The rates at the interbank market are currently bordering on N200 to the dollar without the likelihood of the rate dropping considerably below this rate in 2015. What has been the experience is that exchange rates in the country are sticky going southwards. Soon after this development, it was reported in the media that using N190 as the rate of the exchange would add N1.2 trillion to the Federation Account and result in making available more naira for the fiscal authorities to meet their obligations, particularly the payment of salary to workers, even if with the distinct possibility of a diminution in value as inflation takes its toll.
In the 2015 budget estimates prepared by the executive, the capital budget was actually reduced by a massive 42.4 percent from N1,100.61 trillion in 2014 to N634.6 billion, which is a measure of the challenge the fiscal authorities have encountered with the preparation of Budget 2015. Capital budget is relatively very important in fostering badly needed growth of the economy as well as for growing badly needed job opportunities. But we must rise to the challenge of meeting the recurrent expenditure budget if only in the interest of industrial peace and harmony. The legislature has now increased this provision to N700.78 billion. It will be interesting to determine the details of the capital programmes that have been added to ensure that it is all altruistic as the legislature has constituency budget to cater for the personal interests of its membership. But the fact remains that this country in the recent past has not recorded anything more than the current provision by way of capital budget implementation in any one year.

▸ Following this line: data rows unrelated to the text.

-- ==== Sys2Proof/Machine/RegWrite.lean ====
section
/-! DEFINITION. Writing registers: each field by its access code, locks, origins and states that refuse a write (R8 to R10, R266,
R328, R711, R715), the effects that go with a field (R365, R551, R607), writes in halves (R662, R663), writes that have a command
of their own, and the interrupt registers (R670, R672, R676). -/

namespace Sys2Proof.Machine

/-! ### Refusals -/

/-- The lock of the RWL fields of offset `off` on page `p` is 1 (R9; Tables 7-1, 8-8, 8-11, 13-10, 16-4, 18-6). [DESIGN CHOICE: log entry 120] -/
def locked (s : State) (p off : Nat) : Bool :=
  if off = 0x30 then s.is (INT_ROUTE_LOCK p)
  else if p = pageRM then (s.queue (selected s)).qlock
  else if p = 4 then s.is TT_CTRL_AX_LOCK
  else if p = 11 then s.is (PW_CTRL_PW_LOCK 4)
  else if p = 10 then (off - 0x1000) / 16 % 64 < 8 && s.is (FW_CTRL_SC_LOCK 4)
  else if p % 16 = 3 then s.is (PW_CTRL_PW_LOCK ((p - 16) / 16))
  else p % 16 == 2 && (off - 0x1000) / 16 % 64 < 8 && s.is (FW_CTRL_SC_LOCK ((p - 16) / 16))

/-- The state of the block refuses a write to field `lo` of offset `off` on page `p`: queue state while ENABLE is 1, except ENABLE
and QLOCK (R266); IO_MODE and the CAN timing while EN is 1, YL_SELF while a port's EN is 1 (R711); Midway's map and lattice
configuration while EN is 1 (Table 11-10). [DESIGN CHOICE: log entry 120] [DEDUCED: log entry 183] -/
def stateRefuses (s : State) (p off lo : Nat) : Bool :=
  if isQueueWord p off then (s.queue (selected s)).enable && !(off == 0x148 && (lo == 63 || lo == 50))
  else if p = 6 then s.is MW_CTRL_EN && ((0x110 ≤ off && off < 0x124) || off == 0x128 || off == 0x130)
  else if 112 ≤ p && p < 145 then s.is ⟨p * 0x10000 + 0x100, 63, 1, 0⟩ && (off == 0x100 || (0x110 ≤ off && off ≤ 0x130))
  else p == 176 && off == 0x100 && (List.range 4).any fun q => s.is (YL_CTRL_EN q)

/-- The kinds of Table 18-10 by which a field refuses the part `v` of a write. A 0 written to a field that a 0 does not change is
no write to it. [DESIGN CHOICE: log entry 120] [DEDUCED: log entry 182] -/
def refusals (s : State) (init p off : Nat) (f : FieldRow) (v : Nat) : List Nat :=
  if f.acc = .ro ∨ ((f.acc = .w1c ∨ f.acc = .w1s ∨ f.acc = .wo) ∧ v = 0) then []
  else (if !(isIsland init) && (f.isl == 1 || (f.isl == 2 && v < 8)) then [3] else [])
    ++ (if f.acc = .rwl ∧ locked s p off then [1] else [])
    ++ (if stateRefuses s p off f.lo then [2] else [])

/-! ### The write of one field -/

/-- Field `lo` of a word of queue state takes `v`. [DEDUCED: log entry 181] -/
def putQueueField (off lo v : Nat) : Act := withS fun s => updQueue (selected s) fun x =>
  if off = 0x148 then
    (if lo = 62 then { x with cls := v } else if lo = 61 then { x with mode := v } else if lo = 56 then { x with ringLog2 := v }
     else if lo = 51 then { x with compLog2 := v } else if lo = 50 then { x with qlock := v != 0 } else { x with ringBase := v })
  else if off = 0x150 then
    (if lo = 54 then { x with client := v } else if lo = 48 then { x with ticket := v } else { x with compBase := v })
  else if off = 0x158 then
    (if lo = 48 then { x with irqHart := v } else if lo = 33 then { x with irqId := v } else if lo = 32 then { x with irqEn := v != 0 }
     else if lo = 16 then { x with unit := v } else { x with owner := v })
  else if lo = 31 then { x with fault := v != 0 } else if lo = 30 then { x with dbErr := v != 0 }
  else if lo = 29 then { x with dbDeny := v != 0 } else { x with dropped := v }

/-- What a field with value `cur` holds after a write of `v` that it takes (Table 0-4). -/
def written (a : Acc) (cur v : Nat) : Nat := match a with
  | .rw | .rwl => v
  | .w1c => cur - Nat.land cur v
  | .w1s => Nat.lor cur v
  | .ro | .wo => cur

/-- A field takes `v`. TT_AXIS_CFG.EN takes 1 only on an axis that is configured; clearing FAULT bits has R510's effect. -/
def putField (p off : Nat) (f : FieldRow) (v : Nat) : Act := withS fun s =>
  if f.acc = .ro ∨ f.acc = .wo then skip
  else if isQueueWord p off then putQueueField off f.lo (written f.acc (queueField (s.queue (selected s)) off f.lo) v)
  else if p = 4 ∧ 0x1000 ≤ off ∧ off < 0x3000 ∧ off % 64 = 0 ∧ f.lo = 63 then
    setF (rowFld p off f) (if s.get (TT_AXIS_ST_STATE ((off - 0x1000) / 64)) = 0 then 0 else v)
  else if p = 4 ∧ 0x5000 ≤ off ∧ f.acc = .w1c then clearFault ((off - 0x5000) / 32) v
  else setF (rowFld p off f) (written f.acc (s.get (rowFld p off f)) v)

/-- The fields of a register without commands of their own take their parts of `v`, except those that refuse it in state `s0`. -/
def putFields (s0 : State) (init p off v : Nat) (fs : List FieldRow) : Act :=
  forA (fs.filter fun f => f.own == 0 && (refusals s0 init p off f (field v f.hi f.lo)).isEmpty) fun f =>
    putField p off f (field v f.hi f.lo)

/-- Every field of the register that a write can change is the island's alone. [DEDUCED: log entry 182] -/
def islandOnly (fs : List FieldRow) : Bool :=
  let ws := fs.filter fun f => f.acc != .ro
  !ws.isEmpty && ws.all fun f => f.isl == 1

/-- The kind under which a write is reported, if a field refuses it: one event for a write, ORIGIN before LOCKED before STATE
(log entry 120). -/
def reportedKind (s : State) (init p off v : Nat) (fs : List FieldRow) : Option Nat :=
  let ks := (fs.filter fun f => f.own == 0).flatMap fun f => refusals s init p off f (field v f.hi f.lo)
  if ks.contains 3 || (islandOnly fs && !(isIsland init)) then some 3
  else if ks.contains 1 then some 1 else if ks.contains 2 then some 2 else none

/-- What follows from a write to offset `off` of page `p` that found state `s0`. -/
def afterWrite (s0 : State) (p off : Nat) : Act := withS fun s =>
  if p = 8 then
    (if off = 0x118 ∨ off = 0x148 then whenA (s.is TM_CTRL_SERVO_EN) adjFollowsI
     else if off = 0x10 then (if !(s0.is TM_CTRL_SERVO_EN) && s.is TM_CTRL_SERVO_EN then adjFollowsI
       else seq [whenA (!(s.is TM_CTRL_SERVO_EN)) (setF TM_STATUS_LOCKED 0), refreshInc])
     else if off = 0x110 then refreshInc else skip)
  else if p = 11 ∧ off = 0x10 then whenA (s0.is PW_CTRL_LEARN_EN && !(s.is PW_CTRL_LEARN_EN)) discardPhases
  else if p = 2 ∧ off = 0x148 then whenA (!(s0.is EL_WDOG_CFG_HOST_EN) && s.is EL_WDOG_CFG_HOST_EN) (updIsl fun i => { i with hostAt := s.grid.now })
  else if p = pageRM ∧ 0x1000 ≤ off ∧ off < 0x2000 then refreshReady
  else skip

/-- The fields of a register that have no command of their own take a write by `init` of the value `v`. [DEDUCED: log entry 185] -/
def plainWrite (init tkt p off v : Nat) (fs : List FieldRow) : Act := withS fun s0 => seq [
  putFields s0 init p off v fs,
  match reportedKind s0 init p off v fs with
    | some k => errWindow p k init tkt off v true
    | none => skip,
  afterWrite s0 p off]

/-! ### Interrupt registers -/

/-- After a write to an interrupt register: a request that is not zero sends the page's message (R672). -/
def messageAgain (p : Nat) : Act := whenS (fun s => request s p != 0) (sendMsg p)

/-- A write to INT_STAT clears bits; one to INT_EN sets the enables (Table 18-1, R10, R671). -/
def writeIntStat (p v : Nat) : Act := seq [fun s => [.reg (INT_STAT p) (written .w1c (s.get (INT_STAT p)) v)], messageAgain p]
def writeIntEn (p v : Nat) : Act := seq [setF (INT_EN p) (Nat.land v (intMask p)), messageAgain p]

/-- A write to INT_FORCE sets bits of INT_STAT (R670). -/
def forceInt (p v : Nat) : Act := seq [fun s => [.reg (INT_STAT p) (Nat.lor (s.get (INT_STAT p)) (Nat.land v (intMask p)))], messageAgain p]

/-- A write to INT_ROUTE: refused whole when it would route to the island and is not the island's (R676); the RWL fields while
ROUTE_LOCK is 0 (R9); ROUTE_LOCK by the island alone (Table 18-6). -/
def routeInt (init tkt p v : Nat) : Act := withS fun s =>
  let isl := isIsland init
  if !isl && 2 ≤ field v 57 56 then errWindow p 3 init tkt 0x30 v true
  else seq [
    whenA (!(s.is (INT_ROUTE_LOCK p))) (seq [setF (INT_ROUTE_DEST p) (field v 57 56), setF (INT_ROUTE_LEVEL p) (field v 53 52),
      setF (INT_ROUTE_HART p) (field v 51 48), setF (INT_ROUTE_GUEST p) (field v 47 44), setF (INT_ROUTE_IDENT p) (field v 10 0)]),
    whenA (isl && bit v 63) (setF (INT_ROUTE_LOCK p) 1),
    if !isl && bit v 63 then errWindow p 3 init tkt 0x30 v true
    else if s.is (INT_ROUTE_LOCK p) then errWindow p 1 init tkt 0x30 v true else skip,
    messageAgain p]

/-- A write to INT_FORCE of page `page`. -/
def execIntForceWrite (init tkt page data : Nat) (s : State) : Host.Outcome State Fault Refusal :=
  perform (Instr.wellFormed (.intForceWrite init tkt page data)) (openWrite init tkt page 0x28 4 (forceInt page data)) s

/-- A write to INT_ROUTE of page `page`. -/
def execIntRouteWrite (init tkt page data : Nat) (s : State) : Host.Outcome State Fault Refusal :=
  perform (Instr.wellFormed (.intRouteWrite init tkt page data)) (openWrite init tkt page 0x30 8 (routeInt init tkt page data)) s

/-! ### Yelilo ports (R709, R712) -/

/-- Page number of YL_[p]. -/
def pageYL (p : Nat) : Nat := 176 + p

/-- The link of port `p` is down: UP and WIDTH are 0 and no request waits in it (R712). [DEDUCED: log entry 183] -/
def portDown (p : Nat) : Act := seq [setF (YL_STATUS_UP p) 0, setF (YL_STATUS_WIDTH p) 0,
  updPort p fun y => { y with window := 0, fails := 0, retry := [] }]

/-- EN of port `p` is set: training begins (R709). -/
def enablePort (p : Nat) : Act := withS fun s => if s.is (YL_CTRL_EN p) then skip
  else seq [setF (YL_CTRL_EN p) 1, updPort p fun y => { y with training := true }]

/-- EN of port `p` is cleared: a link that is up goes down, and nothing trains. -/
def disablePort (p : Nat) : Act := withS fun s => if !(s.is (YL_CTRL_EN p)) then skip
  else seq [setF (YL_CTRL_EN p) 0, portDown p, updPort p fun y => { y with training := false }]

/-! ### Writes that have commands of their own -/

/-- The state after a command; a command that cannot stand there changes nothing. -/
def afterCmd (o : State → Host.Outcome State Fault Refusal) (s : State) : State := match o s with
  | .next t => t
  | _ => s

/-- The states after commands one after another. -/
def afterCmds (os : List (State → Host.Outcome State Fault Refusal)) (s : State) : State := os.foldl (fun s o => afterCmd o s) s

/-- The numbers of the bits of `v` below `n` that are 1. -/
def bitsOf (n v : Nat) : List Nat := (List.range n).filter (bit v)

/-- BT_RESET: a warm reset ends every other; then the dies and engines in order. [DEDUCED: log entry 187] -/
def resetCmds (init tkt v : Nat) : List (State → Host.Outcome State Fault Refusal) :=
  if bit v 0 then [execResetWarm init tkt]
  else (bitsOf 4 (v / 2 ^ 8)).map (execResetDie init tkt) ++ (bitsOf 36 (v / 2 ^ 28)).map (execResetEng init tkt)

/-- A value that is none of a register's commands has no effect; from another initiator than the island's the write is refused all
the same (R715). [DEDUCED: log entry 186] -/
def noCommand (init tkt p off v : Nat) : State → Host.Outcome State Fault Refusal := fun s =>
  .next (s.act (if isIsland init then skip else errWindow p 3 init tkt off v true))

/-- The list of commands of a write, where the register has commands (none: it has none). -/
abbrev Cmds := Option (List (State → Host.Outcome State Fault Refusal))

/-- Commands of the error log's page: EL_DOUBT_REQ, EL_REINT, EL_HOST_KICK, EL_LOG_TAIL. -/
def cmdsEL (init tkt off v : Nat) : Cmds :=
  if off = 0x108 then some (if bit v 0 then [execDoubtRequest init] else [])
  else if off = 0x110 then some (if bit v 0 then [execReintRequest init] else [])
  else if off = 0x118 then some (if bit v 0 then [execHostKick init] else [])
  else if off = 0x124 then some [execLogTailWrite init tkt v] else none

/-- RM_PLAN_CMD. [DEDUCED: log entry 186] -/
def planCmds (init tkt v : Nat) : Cmds :=
  if v % 8 = 1 then some [execStage init tkt] else if v % 8 = 2 then some [execActivate init tkt]
  else if v % 8 = 3 then some [execStop init tkt] else if v % 8 = 4 then some [execDiscard init tkt]
  else some [noCommand init tkt pageRM 0x108 v]

/-- RM_SG_REQ. -/
def groupCmds (init v : Nat) : Cmds :=
  let g := field v 21 18
  let c := field v 17 0
  let q := field v 51 32
  if field v 23 22 = 0 then some [execSgJoin init g c q] else if field v 23 22 = 1 then some [execSgLeave init g c]
  else if field v 23 22 = 2 then some [execSgSetq init g c q] else some [fun s => .next (s.act (requestError init g))]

And considering that the prevalent uncertain scenario is hardly conducive, we give the verdict that this extent of provision is reasonable. It would be interesting to note with the benefit of hindsight what success we would record with implementation in this regard. But what is informative in this connection is to note that a deficit of N756 billion is in Budget 2015, down from N911.91 billion in 2014, representing a drop of about 17.1 percent. Therefore, if the capital budget as indicated herein is about N700 billion, it then implies that we are actually going to borrow to fund recurrent expenditure, which is not consistent with best practice in this regard. Going forward, we must endeavour not to be caught committing this offense.
It is important in this regard that we target generating from taxes and tariffs the revenue for the funding of recurrent expenditure. Despite recent celebrated success recorded with the attempt to grow revenue from taxation, it remains a sobering fact that the performance of the country still falls short in this connection. Taxation and related collections in the country today are estimated at 7.8 percent of GDP, which compares unfavourably with 45 percent in France, 39 percent in Britain, 27 percent in America, and even 12 percent in Tanzania which is within the sub-region. It should, therefore, be clear to all that we have some catching-up to do in this regard and must, therefore, gear efforts through ensuring that we broaden the tax base to make those who have been delinquent with the payment of taxes to begin to pay their taxes as appropriate.

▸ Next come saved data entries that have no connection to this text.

/-- O10: TCAP_EDGE stores a timestamp in a FIFO of 16, TM_CAP_TS reads remove the oldest (R378, R379). (R379) -/
def Obligations.CapturesKeepEdgesInOrder : Prop :=
  ∀ (i kind init : Nat) (s : State), Instr.wellFormed (.tcapEdge i kind) = true → isInit init = true →
    (bit (s.get (TM_CAP_CFG_EDGE i)) kind = false → exec (.tcapEdge i kind) s = .next s)
    ∧ (bit (s.get (TM_CAP_CFG_EDGE i)) kind = true → (∃ c, mget s.time.lastEdge i = some c ∧ s.grid.now < c + 8) →
        exec (.tcapEdge i kind) s = .next { s with time := { s.time with lastEdge := mset s.time.lastEdge i s.grid.now } })
    ∧ (bit (s.get (TM_CAP_CFG_EDGE i)) kind = true → (∀ c, mget s.time.lastEdge i = some c → c + 8 ≤ s.grid.now) →
        (((mget s.time.fifo i).getD []).length < 16 → exec (.tcapEdge i kind) s = .next { s with time := { s.time with lastEdge := mset s.time.lastEdge i s.grid.now, fifo := mset s.time.fifo i ((mget s.time.fifo i).getD [] ++ [s.timestamp]) } })
        ∧ (16 ≤ ((mget s.time.fifo i).getD []).length → ∃ t, exec (.tcapEdge i kind) s = .next t
          ∧ t.time = { s.time with lastEdge := mset s.time.lastEdge i s.grid.now }
          ∧ t.get (TM_CAP_STAT_OVF i) = 1 ∧ t.get (TM_CAP_STAT_LOST i) = satU (TM_CAP_STAT_LOST i).width (s.get (TM_CAP_STAT_LOST i) + 1)
          ∧ bit (t.get (INT_STAT pageTM)) 4 = true ∧ t.mem = s.mem ∧ t.doubt = s.doubt
          ∧ RegsBut [TM_CAP_STAT_OVF i, TM_CAP_STAT_LOST i, INT_STAT pageTM] [] s t))
    ∧ (Reaches s init (ticketOf s init) 0 (pageAddr pageTM (0x308 + 16 * i)) 8 →
        (∀ t r, mget s.time.fifo i = some (t :: r) → exec (.capTsRead init i) s = .next { s with time := { s.time with fifo := mset s.time.fifo i r }, bus := { s.bus with resp := some ⟨init, 0, 0, leBytes 8 t⟩ } })
        ∧ ((mget s.time.fifo i).getD [] = [] → exec (.capTsRead init i) s = .next { s with bus := { s.bus with resp := some ⟨init, 0, 0, leBytes 8 0⟩ } }))

/-- O11: PTP_SYNC moves the servo and may step; holdover begins on missed intervals or another grandmaster; REFERENCE_LOST falls back (R371 to R377). (03 Clocks and device time, R374, R361, R375, R376) -/
def Obligations.ServoAndHoldover : Prop :=
  (∀ (port : Nat) (m : SyncMsg) (gm : Nat) (s : State), Instr.wellFormed (.ptpSync port m gm) = true →
    let o := wrap64 (m.raw - toSigned 32 (s.get (TM_PORT_LAT_LAT_IN port)) - m.origin - m.corr - toSigned 32 (s.get (TM_PORT_ASYM_ASYM port)) - (mget s.time.pathDelay port).getD 0)
    let taken := takesDomain s m.domain = true ∧ s.time.rxPort = some port
    ∃ t, exec (.ptpSync port m gm) s = .next t ∧ t.mem = s.mem ∧ t.doubt = s.doubt ∧ t.grid = s.grid
    ∧ RegsBut [TM_LAST_OFS_O, TM_FREQ_I, TM_STATUS_LOCKED, TM_STATUS_HOLDOVER, TM_GM_ID_ID, INT_STAT pageTM] [] s t
    ∧ (¬taken → t = { s with time := { s.time with discarded := s.time.discarded + 1 } })
    ∧ (taken → t.get TM_LAST_OFS_O = ofSigned 64 o
      ∧ (s.is TM_STATUS_HOLDOVER = false → s.is TM_CTRL_SERVO_EN = true →
          ((s.planOn = true ∨ s.is TM_CTRL_STEP_EN = false ∨ o.natAbs ≤ s.get TM_SERVO_STEP_THR) →
            let e := wrap64 (-o)
            let i := clampI (-servoLim s) (servoLim s) (wrap64 (toSigned 48 (s.get TM_FREQ_I) + wrap64 (e * (s.get TM_SERVO_KI : Nat)) / 16))
            t.get TM_FREQ_I = ofSigned 48 i
            ∧ t.time.adj = clampI (-servoLim s) (servoLim s) (wrap64 (i + wrap64 (e * (s.get TM_SERVO_KP : Nat)) / 16))
            ∧ t.time.inc = incOf t.time.adj ∧ t.get TM_STATUS_LOCKED = 1
            ∧ (t.time.sec, t.time.ns, t.time.frac) = (s.time.sec, s.time.ns, s.time.frac))
          ∧ (s.planOn = false → s.is TM_CTRL_STEP_EN = true → s.get TM_SERVO_STEP_THR < o.natAbs →
            let v := ((65536 * (1000000000 * s.time.sec + s.time.ns) + s.time.frac : Nat) - o).toNat
            t.time.sec = v / 65536 / 1000000000 % 2 ^ 48 ∧ t.time.ns = v / 65536 % 1000000000 ∧ t.time.frac = v % 65536
            ∧ bit (t.get (INT_STAT pageTM)) 2 = true
            ∧ t.time.adj = clampedI s ∧ t.time.inc = incOf t.time.adj ∧ t.get TM_FREQ_I = s.get TM_FREQ_I))
      ∧ (s.is TM_STATUS_HOLDOVER = true → gm ≠ s.time.bestGm → t.time = s.time ∧ t.is TM_STATUS_HOLDOVER = true)
      ∧ (s.is TM_STATUS_HOLDOVER = true → gm = s.time.bestGm → o.natAbs ≤ s.get TM_SERVO_STEP_THR →
          (s.time.syncs + 1 < max 1 (s.get TM_HOLD_HOLD_SYNCS) → t.time = { s.time with syncs := s.time.syncs + 1 } ∧ t.is TM_STATUS_HOLDOVER = true)
          ∧ (max 1 (s.get TM_HOLD_HOLD_SYNCS) ≤ s.time.syncs + 1 →
            t.get TM_GM_ID_ID = gm ∧ t.is TM_STATUS_HOLDOVER = false ∧ t.get TM_FREQ_I = s.get TM_FREQ_I
            ∧ (gm ≠ s.get TM_GM_ID_ID → bit (t.get (INT_STAT pageTM)) 1 = true)))))
  ∧ (∀ (kind port domain gm selected : Nat) (pll : Bool) (s : State), kind < 2 → Instr.wellFormed (.ptpAnnounce port ⟨domain, gm⟩ selected) = true →
    (∃ t, exec (.holdoverTimeout kind) s = .next t
      ∧ ((s.is TM_CTRL_PTP_EN = false ∨ s.is TM_STATUS_HOLDOVER = true) → t = s)
      ∧ (s.is TM_CTRL_PTP_EN = true → s.is TM_STATUS_HOLDOVER = false →
        t.get TM_STATUS_HOLDOVER = 1 ∧ t.get TM_STATUS_LOCKED = 0 ∧ t.time.adj = clampedI s ∧ bit (t.get (INT_STAT pageTM)) 0 = true
        ∧ t.time = { s.time with adj := clampedI s, inc := t.time.inc, syncs := 0 }
        ∧ t = { s with regs := t.regs, time := t.time, bus := { s.bus with files := t.bus.files } }
        ∧ RegsBut [TM_STATUS_HOLDOVER, TM_STATUS_LOCKED, INT_STAT pageTM] [] s t))
    ∧ (∃ t, exec (.ptpAnnounce port ⟨domain, gm⟩ selected) s = .next t
      ∧ (takesDomain s domain = false → t = { s with time := { s.time with discarded := s.time.discarded + 1 } })
      ∧ (takesDomain s domain = true → t.time.bestGm = selected
        ∧ (selected = gm → t.time.rxPort = some port) ∧ (selected ≠ gm → t.time.rxPort = s.time.rxPort)
        ∧ (selected = s.get TM_GM_ID_ID → t.regs = s.regs)
        ∧ (selected ≠ s.get TM_GM_ID_ID → t.is TM_STATUS_HOLDOVER = true)
        ∧ t = { s with regs := t.regs, time := t.time, bus := { s.bus with files := t.bus.files } }
        ∧ RegsBut [TM_STATUS_HOLDOVER, TM_STATUS_LOCKED, INT_STAT pageTM] [] s t))
    ∧ (∃ t, exec (.referenceLost pll) s = .next t
      ∧ t.get TM_STATUS_REF_LOST = 1 ∧ t.get TM_STATUS_PLL_LOCK = (if pll then 0 else s.get TM_STATUS_PLL_LOCK)
      ∧ bit t.doubt.bits 11 = true ∧ (s.doubt.bits = 0 → t.doubt.firstSrc = 11 ∧ t.doubt.firstOrigin = 5)
      ∧ t.time = s.time ∧ t.mem = s.mem))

The budget provision for SURE-P was massively cut from the N102 billion estimate provided by the executive to about N21 billion, which did not take many people by surprise as one of the concerned legislators is on record to have remarked that following the cascading oil price, the SURE-P provisions in the budget were dead on arrival! But SURE-P has assumed a life of its own considering the many beneficial programmes which have been embarked upon on this platform. These include all the recently targeted employment generation programmes such as the up-scaling of FERMA for the upgrade and maintenance of road infrastructure, the Graduate Internship Scheme, and Women and Youth Community Service programmes, including health-enhancing projects such as malaria/polio eradication, avoidance of mother-to-child transmission of HIV/AIDS, amongst others. It is, therefore, now almost inconceivable that such laudable programmes would be abruptly terminated. Subsidy provision on petrol importation has been reduced from N200 billion to N100 billion and that on kerosene from N91.08 billion to N45.52 billion.
The country must resolve to end the leakage to the treasury arising for subsidy-related expenditures. One expected that we should have seized the opportunity of the falling oil price to exit this regime. We must be in a hurry to terminate the shame of a country which is a major oil producer resorting to the importation of refined products because of lack of domestic capacity to refine what it consumes. And there will be no takers with regard to the private sector injecting capital in this respect unless the downstream petroleum product market is deregulated. Considering the tight situation of Budget 2015, there is certainly no room for making service-wide vote. It will be interesting when we do a review of Budget 2015 by the end of the year to ascertain how much of it has been implemented.